/-- Words of the pages of TOP to FAB that are computed. -/
def viewLow (s : State) (ty inst o w : Nat) : Option Nat :=
  match ty with
  | 1 => if o = 0x12C then some (s.top.ledgerSticky % 2 ^ 32) else none
  | 4 =>
    (match o with
     | 0x104 => some (lockState s + 8 * b2n (bgBeat s) + 16 * winHit s + 256 * ((Config.coreCycle s.freeCtr).toNat % 64)
         + 16384 * b2n (isSet s F.BEAT_WIN_APPLY_ARM) + 32768 * b2n (countValid s))
     | 0x108 => some (if countValid s then beatNow s % 2 ^ 32 else 0)
     | 0x110 => some (Config.coreCycle s.freeCtr).toNat
     | _ => none)
  | 5 =>
    if o = 0x100 then some (putBits w 1 1 (b2n (alertLow s)))
    else if o = 0x110 then some (putBits w 0 9 s.recd.intake.length)
    else if 0x200 ≤ o ∧ o < 0x220 then
      some ((List.range 32).foldl (fun n i => if srcOn s (32 * ((o - 0x200) / 4) + i) then n + 2 ^ i else n) 0)
    else none
  | 6 =>
    (match o with
     | 0x108 => some (putBits w 4 7 s.recd.fifo.length)
     | 0x10C => some s.recd.ring.length
     | 0x120 => some ((s.recd.ring.head?.map (·.seq)).getD 0)
     | _ => none)
  | 7 =>
    let m := o / 0x100
    (match o % 0x100 with
     | 0x30 => some (logView s m (getF s (F.MEMCHK_LOG_SEL_ENTRY m)) 0)
     | 0x34 => some (logView s m (getF s (F.MEMCHK_LOG_SEL_ENTRY m)) 1)
     | 0x38 => some (logView s m (getF s (F.MEMCHK_LOG_SEL_ENTRY m)) 2)
     | 0x44 => some (remapView s m (getF s (F.MEMCHK_REMAP_SEL_GROUP m)) (getF s (F.MEMCHK_REMAP_SEL_ENTRY m)))
     | _ => none)
  | 8 =>
    (match o with
     | 0x138 => some (logView s (16 + inst) (getF s (F.MAPMEM_LOG_SEL_ENTRY inst)) 0)
     | 0x13C => some (logView s (16 + inst) (getF s (F.MAPMEM_LOG_SEL_ENTRY inst)) 1)
     | 0x140 => some (logView s (16 + inst) (getF s (F.MAPMEM_LOG_SEL_ENTRY inst)) 2)
     | 0x148 => some (remapView s (16 + inst) 0 (getF s (F.MAPMEM_REMAP_SEL_ENTRY inst)))
     | _ => none)
  | _ => none

/-- Words of the other pages that are computed. -/
def viewHigh (s : State) (ty inst o w : Nat) : Option Nat :=
  match ty with
  | 11 =>
    if o = 0x1108 then some (hodMask s (fun x => decide (1 ≤ x ∧ x ≤ 4)))
    else if o = 0x110C then some (hodMask s (fun x => decide (x = hHalted)))
    else if o < 0x1100 ∧ o % 0x80 = 0x1C then some ((getCh s ((o - 0x100) / 0x80)).shown % 2 ^ 32)
    else none
  | 12 =>
    if o = 0x140 then some (lastSealed s % 2 ^ 32)
    else if 0x900 ≤ o ∧ o < 0xD00 then some (taggedOf s ((o - 0x900) / 16) ((o - 0x900) / 4 % 4))
    else none
  | 13 =>
    if o = 0x114 then some (sessionCount s false % 128 + 256 * (sessionCount s true % 16))
    else if 0x140 ≤ o ∧ o < 0x170 then some (bitsOf Config.deviceId.toNat (8 * (o - 0x140)) 32)
    else if 0x800 ≤ o then some (bufNat s (getF s F.SEC_MBX_BANK_BANK * 2048 + (o - 0x800)) 4)
    else none
  | 14 =>
    (match o with
     | 0x100 => some (getF s F.TOP_STRAP_PORT + 4 * getF s F.TOP_STRAP_SRIS + 8 * (if twoPort s then 31 else 63))
     | 0x108 => some (putBits w 10 6 (Config.ltssm s.freeCtr).toNat)
     | 0x110 => some (getR s (Reg.HOST_ATOMIC 0))
     | 0x114 => some (putBits w 1 1 (b2n (dwePending s inst)))
     | _ => none)
  | 15 =>
    (match o with
     | 0x10C => some (putBits w 0 5 s.map.ctxs.length)
     | 0x110 => some (s.map.jseq % 2 ^ 32)
     | 0x118 => some (s.map.jdur % 2 ^ 32)
     | 0x120 => some (s.map.wseq % 2 ^ 32)
     | 0x128 => some ((s.map.ckptNow.map (·.1)).getD 0)
     | _ => none)
  | 16 =>
    (match o with
     | 0x140 => some (putBits w 0 3 (trowelJob s))
     | 0x154 => some (erasedPool s)
     | _ => none)
  | 17 => if o = 0x108 then some (min 24 (decoding s false) + 32 * min 4 (decoding s true)) else none
  | 18 =>
    (match o with
     | 0x104 => some (2048 - slotsUsed s + 4096 * yardReserve s + 2 ^ 24 * getF s F.YARD_STATUS_CFG_REFUSED)
     | 0x108 => some (userPool s + 65536 * sharedFree s)
     | _ => none)
  | 20 =>
    (match o with
     | 0x12C => some (4 * inst + (List.range 4).foldl (fun n v =>
         if keyState s (4 * inst + v) = keyLoaded ∨ keyState s (4 * inst + v) = keyRetiring then n + 2 ^ (16 + v) else n) 0)
     | 0x14C => some (yardUse s inst)
     | 0x150 => some (inflight s inst)
     | 0x154 => some (coursesHeld s inst)
     | _ => none)
  | _ => none

/-- A word of the matcher's entry window (R161). -/
def sortWord (s : State) (i word : Nat) : Nat :=
  let e := getE s i
  if word < 3 then bitsOf e.key.toNat (32 * word) 32
  else if word < 6 then bitsOf e.care.toNat (32 * (word - 3)) 32
  else match word with
    | 6 => e.action.toNat
    | 7 => e.prio % 256 + 256 * b2n e.valid + 512 * b2n e.shadowed
    | 8 => e.hits
    | _ => 0

/-- The word that a read at a window address returns once its page is ready. -/
def viewWord (s : State) (a : Nat) (awake : Bool) : Nat :=
  if 0x100000 ≤ a ∧ a < 0x140000 then sortWord s ((a - 0x100000) / 64) (a % 64 / 4)
  else if 0x140000 ≤ a ∧ a < 0x141000 then (windowWord s (a - 0x140000)).toNat
  else match blockOf a, rowAt a with
    | some (ty, inst, base), some _ =>
      let w := getR s a
      if a - base < 0x30 then (viewCommon s ty base (a - base) awake).getD w
      else ((viewLow s ty inst (a - base) w).orElse (fun _ => viewHigh s ty inst (a - base) w)).getD w
    | _, _ => 0

/-! ## What a read does -/

/-- The value that the LO register at an address latches into its HI register (R62, R216, R335, R388, R491). -/
def latched (s : State) (a : Nat) : Option Nat :=
  match blockOf a with
  | some (1, _, _) => if a = Reg.TOP_LEDGER_BEAT_LO then some (s.top.ledgerSticky / 2 ^ 32) else none
  | some (4, _, _) => if a = Reg.BEAT_COUNT_LO then some (if countValid s then beatNow s / 2 ^ 32 else 0) else none
  | some (11, _, base) =>
    if a - base < 0x1100 ∧ (a - base) % 0x80 = 0x1C then some ((getCh s ((a - base - 0x100) / 0x80)).shown / 2 ^ 32) else none
  | some (12, _, _) => if a = Reg.MAC_SEAL_EPOCH_LO then some (lastSealed s / 2 ^ 32) else none
  | some (15, _, _) =>
    if a = Reg.COURSE_JSEQ_LO then some (s.map.jseq / 2 ^ 32)
    else if a = Reg.COURSE_JDUR_LO then some (s.map.jdur / 2 ^ 32)
    else if a = Reg.COURSE_WSEQ_LO then some (s.map.wseq / 2 ^ 32)
    else none
  | _ => none
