/-- The checkpoint is loaded: the map and the courses, each with its mapped MUs. -/
def loadCkpt (s : State) : State :=
  let s1 := { s with map := { s.map with
    loaded := true, lines := s.map.base, courses := s.map.baseCourses, jseq := s.map.jdur + 1 } }
  s1.map.lines.foldl (fun t p => (List.range 12).foldl (fun x i => courseIn (getEnt x p.1 i) x) t) s1

/-- What a course has beside its records: the beat of its last program, from its bricks, and that it is queued for
refresh. -/
def courseMedia (s : State) (c : Nat) : State :=
  setCourse c { getCourse s c with
    lastProg := (courseTable s c).foldl (fun m a => max m (getBrick s (brickKey a.ch a.lun a.brick)).lastProg) 0
    refresh := s.trowel.refresh.any (fun x => x.2 == c) } s

/-- Steps 1 to 3.  The applied records above JDUR stay the journal tail. -/
def replayJournal (inp : StartInput) (s : State) : State :=
  let l := replayRecs s inp.later
  let recs := recsBefore inp.gapAt l
  let s1 := recs.foldl applyRec (loadCkpt s)
  let s2 := { s1 with map := { s1.map with tail := recs.filter (fun r => decide (s.map.jdur < r.seq)) } }
  let s3 := (s2.map.courses.map (·.1)).foldl courseMedia s2
  let s4 := setF F.PWR_REPLAY_RECORDS_COUNT (recs.length / 1000) s3
  if gapHit inp.gapAt l then happen basePwr 12 (setF F.PWR_REPLAY_STAT_GAP 1 s4) else s4

/-- The courses bound and walls and pallets open after the replay; courses that wait for erase. -/
def replayBindings (s : State) : State :=
  let open_ (p : Nat × Nat) (ok : CourseUse → Bool) : Bool :=
    decide (p.2 ≠ 0) && decide ((getCourse s (p.2 - 1)).st = .taken) && ok (getCourse s (p.2 - 1)).use
  { s with
    map := { s.map with
      walls := s.map.walls.filter (fun p => open_ p (fun u =>
        if p.1 % 512 < 256 then decide (u = .wall (p.1 % 512)) else decide (u = .reloc))
        && decide ((getCourse s (p.2 - 1)).tile = p.1 / 512))
      pallets := s.map.pallets.filter (fun p => open_ p (fun u => decide (u = .pallet))
        && decide ((getCourse s (p.2 - 1)).tile = p.1)) }
    trowel := { s.trowel with
      erase := (s.map.courses.filter (fun p => decide (p.2.st = .toErase))).map (·.1)
      refresh := s.trowel.refresh.filter (fun x => holdsData (getCourse s x.2))
      rebuildNow := match s.trowel.rebuildNow with
        | some (c, k, old, g) =>
          (match (courseTable s c)[k]? with
           | some a => if brickKey a.ch a.lun a.brick = old then none else some (c, k, old, g)
           | none => none)
        | none => none } }

/-! ## Candidates (R298, R299) -/

/-- A candidate for a block: where it comes from (0 the replayed copy, 1 the scan, 2 the grout), the block, the entry of its
flash MU, and whether it was acknowledged. -/
structure Cand where
  rank : Nat
  blk : Blk
  ent : BitVec 40
  acked : Bool
  deriving DecidableEq, Repr

def candHdr (c : Cand) : Hdr := blkTag c.blk
def candNs (c : Cand) : Nat := (candHdr c).ns + 1
def candMu (c : Cand) : Nat × Nat := (candNs c, (candHdr c).lba / 16 * 16)

/-- The MAC of a block verifies under the slot that its tag names, and that slot holds a key (R298, R302). -/
def tagOk (s : State) (b : Blk) : Bool :=
  let h := blkTag b
  let k := 4 * h.tile + h.kver
  (decide (keyState s k = keyLoaded) || decide (keyState s k = keyRetiring)) && macOk s h.tile h.kver b

/-- A course is open, and holds a tile's data. -/
def openCourse (k : Course) : Bool :=
  decide (k.st = .taken) && (match k.use with
    | .zone _ _ => true
    | .wall _ => true
    | .reloc => true
    | .pallet => true
    | _ => false)

/-- The blocks of an MU position of a course that are not erased, with their bricks. -/
def posBlks (s : State) (c u : Nat) : List (BrickAddr × Blk) :=
  (courseTable s c).flatMap (fun a => (List.range 16).filterMap (fun t =>
    let b := tget blk0 s.map.flash (flashKey a.ch a.lun a.brick u t)
    if b = 0 then none else some (a, b)))

/-- The MU positions of an open course that the scan reads: from the first after the highest wave replayed to the first
that reads erased. -/
def scanned (s : State) (c : Nat) : List Nat :=
  let u0 := muPerWave s (courseCell s c) * (getCourse s c).nextWave
  ((List.range (muPerBrick s (courseCell s c) - u0)).map (u0 + ·)).takeWhile (fun u => decide (posBlks s c u ≠ []))

/-- The scan's candidates on a course. -/
def scanCands (s : State) (c : Nat) : List Cand :=
  (scanned s c).flatMap (fun u => (posBlks s c u).filterMap (fun x =>
    let h := blkTag x.2
    if tagOk s x.2 && decide (h.tile = (getCourse s c).tile) && decide (h.ns ≠ 0x3FF) && nsExists s (h.ns + 1) then
      some { rank := 1, blk := x.2, ent := flashEnt x.1.ch x.1.lun x.1.brick u h.kver stMapped, acked := false }
    else none))

/-- The courses that the scan covers. -/
def openCourses (s : State) : List Nat := (s.map.courses.filter (fun p => openCourse p.2)).map (·.1)

/-- The grout's candidates: the blocks present that verify; without a manifest each counts as acknowledged (R302). -/
def groutCands (s : State) (inp : StartInput) : List Cand :=
  match replayImg s with
  | none => []
  | some g => (g.slots.filter (fun p => !inp.groutLost.contains p.1)).flatMap (fun p => (List.range 16).filterMap (fun t =>
      let b := slotBlk p.2 t
      let h := blkTag b
      if present p.2 t && tagOk s b && nsExists s (h.ns + 1) then
        some { rank := 2, blk := b, ent := 0, acked := !inp.manifestOk || p.2.acked.getLsbD t }
      else none))

/-- The block of the flash MU that the replayed map names. -/
def replayCand (s : State) (nsid lba : Nat) : Option Cand :=
  let e := entOf s nsid lba
  let b := tget blk0 s.map.flash (flashKey (entCh e) (entLun e) (entBrick e) (entU e) (lba % 16))
  if onFlash e ∧ b ≠ 0 then some { rank := 0, blk := b, ent := withState e stMapped, acked := false } else none

/-- A scan or grout candidate older than the MU's kept UNMAP_SEQ is rejected. -/
def tooOld (s : State) (u : Unmaps) (c : Cand) : Bool :=
  let m := muOf s (candNs c) (candHdr c).lba
  match unmapOf u m.1 m.2 with
  | some q => decide (2 ^ 31 ≤ ((candHdr c).wseq % 2 ^ 32 + 2 ^ 32 - q % 2 ^ 32) % 2 ^ 32)
  | none => false

/-! ### Atomic groups (R301) -/

/-- A block is a member of a candidate's group at a position. -/
def groupMate (c : Cand) (pos : Nat) (b : Blk) : Bool :=
  let h := candHdr c
  let g := blkTag b
  g.ag && decide (g.tile = h.tile) && decide (g.ns = h.ns) && decide (g.wseq = h.wseq)
    && decide (g.lba = h.lba - h.agPos + pos)

/-- The candidate's group is complete. -/
def groupWhole (s : State) (all : List Cand) (c : Cand) : Bool :=
  let h := candHdr c
  (List.range (h.agLast + 1)).all (fun pos =>
    all.any (fun x => groupMate c pos x.blk)
      || (match replayCand s (h.ns + 1) (h.lba - h.agPos + pos) with
          | some x => groupMate c pos x.blk && tagOk s x.blk
          | none => false))

def groupBroken (s : State) (all : List Cand) (c : Cand) : Bool := (candHdr c).ag && !groupWhole s all c

/-- The extents of incomplete groups with an acknowledged member: namespace, first LBA, blocks. -/
def brokenAcked (s : State) (all : List Cand) : List (Nat × Nat × Nat) :=
  ((all.filter (fun c => groupBroken s all c && all.any (fun x => x.acked && groupMate c (candHdr x).agPos x.blk))).map (fun c =>
    (candNs c, (candHdr c).lba - (candHdr c).agPos, (candHdr c).agLast + 1))).dedup

/-! ## Resolving (R299 to R302) -/

/-- The higher write sequence owns; among equals the replayed copy, then the scan, then the grout. -/
def ownsOver (a b : Cand) : Bool :=
  decide ((candHdr b).wseq < (candHdr a).wseq) || (decide ((candHdr a).wseq = (candHdr b).wseq) && decide (a.rank < b.rank))

def ownerOf_ (l : List Cand) : Option Cand :=
  l.foldl (fun best c => match best with
    | none => some c
    | some b => if ownsOver c b then some c else best) none

/-- The owner of each block of an MU. -/
def owners (s : State) (cands : List Cand) (nsid lba : Nat) : List (Option Cand) :=
  (List.range 16).map (fun t => ownerOf_ ((replayCand s nsid (lba + t)).toList
    ++ cands.filter (fun c => decide (candNs c = nsid) && decide ((candHdr c).lba = lba + t))))

/-- The flash MU in which every block of an MU lies. -/
def oneMu (l : List (Option Cand)) : Option Ent :=
  match l.head? with
  | some (some c) =>
    if l.all (fun o => match o with
      | some x => decide (x.rank ≠ 2) && decide (x.ent = c.ent)
      | none => false) then some c.ent else none
  | _ => none

/-- The course of a zone that an MU is to be laid on. -/
def muCourse (s : State) (nsid lba : Nat) : Option Nat :=
  (s.map.courses.find? (fun p => decide (p.2.st = .taken) && decide (p.2.use = .zone nsid (lba / zsze s)))).map (·.1)

/-- The descriptor of the MU's slot in the grout. -/
def descOf (s : State) (inp : StartInput) (nsid lba : Nat) : Option Slot :=
  if !inp.manifestOk then none
  else match replayImg s with
    | some g => (g.slots.find? (fun p => decide (p.2.nsid = nsid) && decide (p.2.lba = lba))).map (·.2)
    | none => none

/-- An owned block as the slot holds it: one from flash or of another key version takes a new tag (R196, R317). -/
def ownedBlk (s : State) (x : Slot) (c : Cand) : Blk :=
  if c.rank = 2 ∧ (candHdr c).kver = x.kver then c.blk else copyBlk s x c.blk

/-- An MU is assembled in a fresh yard slot, with `lost` its blocks that are lost for good. -/
def assemble (inp : StartInput) (nsid lba : Nat) (own : List (Option Cand)) (lost : List Nat) (s : State) : State :=
  match (freeSlots s 1).head? with
  | none => s
  | some k =>
    let m := muOf s nsid lba
    let t := (getNs s nsid).tile
    let d := descOf s inp nsid lba
    let x0 : Slot := { slot0 with
      st := .filling, tile := t, nsid := nsid, lba := lba, line := m.1, idx := m.2
      kver := match d with
        | some x => x.kver
        | none => curVer s t
      old := match d with
        | some x => x.old
        | none => 0
      course := muCourse s nsid lba }
    let x1 := (List.range 16).foldl (fun x i =>
      match own.getD i none with
      | some c =>
        if lost.contains i then x
        else
          let y := putBlk i (ownedBlk s x c) x
          if c.acked then { y with acked := y.acked ||| BitVec.ofNat 16 (2 ^ i) } else y
      | none => x) x0
    let s1 := setSlot k x1 { s with grout := { s.grout with restored := s.grout.restored ++ [k] } }
    let s2 := lost.foldl (fun y i => fillLost k i y) s1
    addF F.PWR_REPLAY_MUS_COUNT 1 (mapYard m.1 m.2 k x0.kver s2)

/-- An MU that has candidates is resolved. -/
def resolveMu (inp : StartInput) (cands : List Cand) (mu : Nat × Nat) (s : State) : State :=
  let own := owners s cands mu.1 mu.2
  if own.all (·.isNone) then s
  else match oneMu own with
    | some e =>
      let m := muOf s mu.1 mu.2
      if withState (getEnt s m.1 m.2) stMapped = e then s else mapSet m.1 m.2 e s
    | none => assemble inp mu.1 mu.2 own [] s

/-- The slots of the grout whose MU cannot be read, with their acknowledged blocks (R302). -/
def lostSlots (s : State) (inp : StartInput) : List (Slot × List Nat) :=
  if !inp.manifestOk then []
  else match replayImg s with
    | some g => ((g.slots.filter (fun p => inp.groutLost.contains p.1)).map (fun p =>
        (p.2, (List.range 16).filter (fun t => p.2.acked.getLsbD t)))).filter (fun x => decide (x.2 ≠ []))
    | none => []

/-- Acknowledged blocks that a grout MU has lost: STATE 10 where nothing else of the MU is left, and otherwise blocks of
KIND lost beside the earlier data. -/
def resolveLost (inp : StartInput) (cands : List Cand) (x : Slot × List Nat) (s : State) : State :=
  let own := owners s cands x.1.nsid x.1.lba
  if (List.range 16).all (fun t => x.2.contains t || (own.getD t none).isNone) then
    mapSet x.1.line x.1.idx (lostEnt x.1.kver) s
  else assemble inp x.1.nsid x.1.lba own x.2 s

/-- The records of a lost slot's acknowledged blocks (R113, R157). -/
def reportLost (x : Slot × List Nat) (s : State) : State :=
  (runs x.1.acked).foldl (fun t r =>
    blocksLost x.1.nsid (x.1.lba + r.1) r.2 0x02 (deferredError x.1.nsid (x.1.lba + r.1) r.2 0x03 t)) s

/-! ## Beyond a gap (R528) -/

/-- The MUs that a record names, with the entry it would have set; a RANGE_UNMAP names every MU of its lines that is
mapped. -/
def recMus (s : State) (r : JRec) : List ((Nat × Nat) × Ent) :=
  match r.typ with
  | 1 =>
    let e := bitsOf r.body 36 40
    [((bitsOf r.body 4 31, bitsOf r.body 0 4), if bitsOf e 1 2 = stUnmapped then 0 else BitVec.ofNat 40 e)]
  | 2 =>
    (s.map.lines.filter (fun p => decide (bitsOf r.body 0 31 ≤ p.1) && decide (p.1 < bitsOf r.body 0 31 + bitsOf r.body 31 29))).flatMap
      (fun p => ((List.range 12).filter (fun i => decide (getEnt s p.1 i ≠ 0))).map (fun i => ((p.1, i), (0 : Ent))))
  | _ => []

/-- The MUs that no longer hold what the host last wrote or deallocated. -/
def beyondMus (s : State) (recs : List JRec) : List (Nat × Nat) :=
  (((recs.flatMap (recMus s)).filter (fun x => decide (getEnt s x.1.1 x.1.2 ≠ x.2))).map (·.1)).dedup

def reportBeyond (recs : List JRec) (s : State) : State :=
  (beyondMus s recs).foldl (fun t m =>
    match muLba s m.1 m.2 with
    | some (nsid, lba) => deferredError nsid lba 16 0x05 t
    | none => t) s

/-! ## Zones after a start (R136, R139, R155, R325) -/

/-- A block of a zone has been written: its entry names it, and it is not a deallocated one. -/
def written (s : State) (nsid lba : Nat) : Bool :=
  let e := entOf s nsid lba
  let t := lba % 16
  if entYard e then
    present (getSlot s (entSlot e)) t && decide ((blkTag (slotBlk (getSlot s (entSlot e)) t)).kind ≠ kindDealloc)
  else if entState e = stLost then true
  else if onFlash e then
    let b := tget blk0 s.map.flash (flashKey (entCh e) (entLun e) (entBrick e) (entU e) t)
    decide (b ≠ 0) && decide ((blkTag b).kind ≠ kindDealloc)
  else false

/-- One more than the last written block of a zone: the blocks of its mapped MUs are looked at from the last. -/
def foundWp (s : State) (nsid z cap : Nat) : Nat :=
  let first := (muOf s nsid (z * zsze s)).1
  let lines := (s.map.lines.filter (fun p => decide (first ≤ p.1) && decide (p.1 < first + zcapOf s (width s) / 192))).map (·.1)
  min cap (lines.foldl (fun w l => (List.range 192).foldl (fun v j =>
    let o := (l - first) * 192 + j
    if written s nsid (z * zsze s + o) then max v (o + 1) else v) w) 0)

/-- A zone as a start finds it, by the course that the replay leaves bound to it. -/
def zoneFound (s : State) (nsid z : Nat) (x : Zone) : Zone :=
  match x.st with
  | .readOnly => x
  | .offline => x
  | _ =>
    match s.map.courses.find? (fun p => holdsData p.2 && decide (p.2.use = .zone nsid z)) with
    | none => if x.reported = .full ∧ x.course = none then x else zone0
    | some (c, _) =>
      if x.reported = .full ∧ x.course = some c then x
      else
        let cap := if x.cap = 0 ∨ x.course ≠ some c then zcapOf s (courseWidth s c) else x.cap
        let wp := foundWp s nsid z cap
        { zone0 with st := if wp = cap then .full else .closed, reported := .closed, course := some c, cap := cap, wp := wp }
== == ==
### Work task:
Could you return exactly the lines above from the line with "else if 0x800" to the line with "getF s F.YARD_STATUS_CFG_REFUSED)", both included, and nothing else?

### Task response:
    else if 0x800 ≤ o then some (bufNat s (getF s F.SEC_MBX_BANK_BANK * 2048 + (o - 0x800)) 4)
    else none
  | 14 =>
    (match o with
     | 0x100 => some (getF s F.TOP_STRAP_PORT + 4 * getF s F.TOP_STRAP_SRIS + 8 * (if twoPort s then 31 else 63))
     | 0x108 => some (putBits w 10 6 (Config.ltssm s.freeCtr).toNat)
     | 0x110 => some (getR s (Reg.HOST_ATOMIC 0))
     | 0x114 => some (putBits w 1 1 (b2n (dwePending s inst)))
     | _ => none)
  | 15 =>
    (match o with
     | 0x10C => some (putBits w 0 5 s.map.ctxs.length)
     | 0x110 => some (s.map.jseq % 2 ^ 32)
     | 0x118 => some (s.map.jdur % 2 ^ 32)
     | 0x120 => some (s.map.wseq % 2 ^ 32)
     | 0x128 => some ((s.map.ckptNow.map (·.1)).getD 0)
     | _ => none)
  | 16 =>
    (match o with
     | 0x140 => some (putBits w 0 3 (trowelJob s))
     | 0x154 => some (erasedPool s)
     | _ => none)
  | 17 => if o = 0x108 then some (min 24 (decoding s false) + 32 * min 4 (decoding s true)) else none
  | 18 =>
    (match o with
     | 0x104 => some (2048 - slotsUsed s + 4096 * yardReserve s + 2 ^ 24 * getF s F.YARD_STATUS_CFG_REFUSED)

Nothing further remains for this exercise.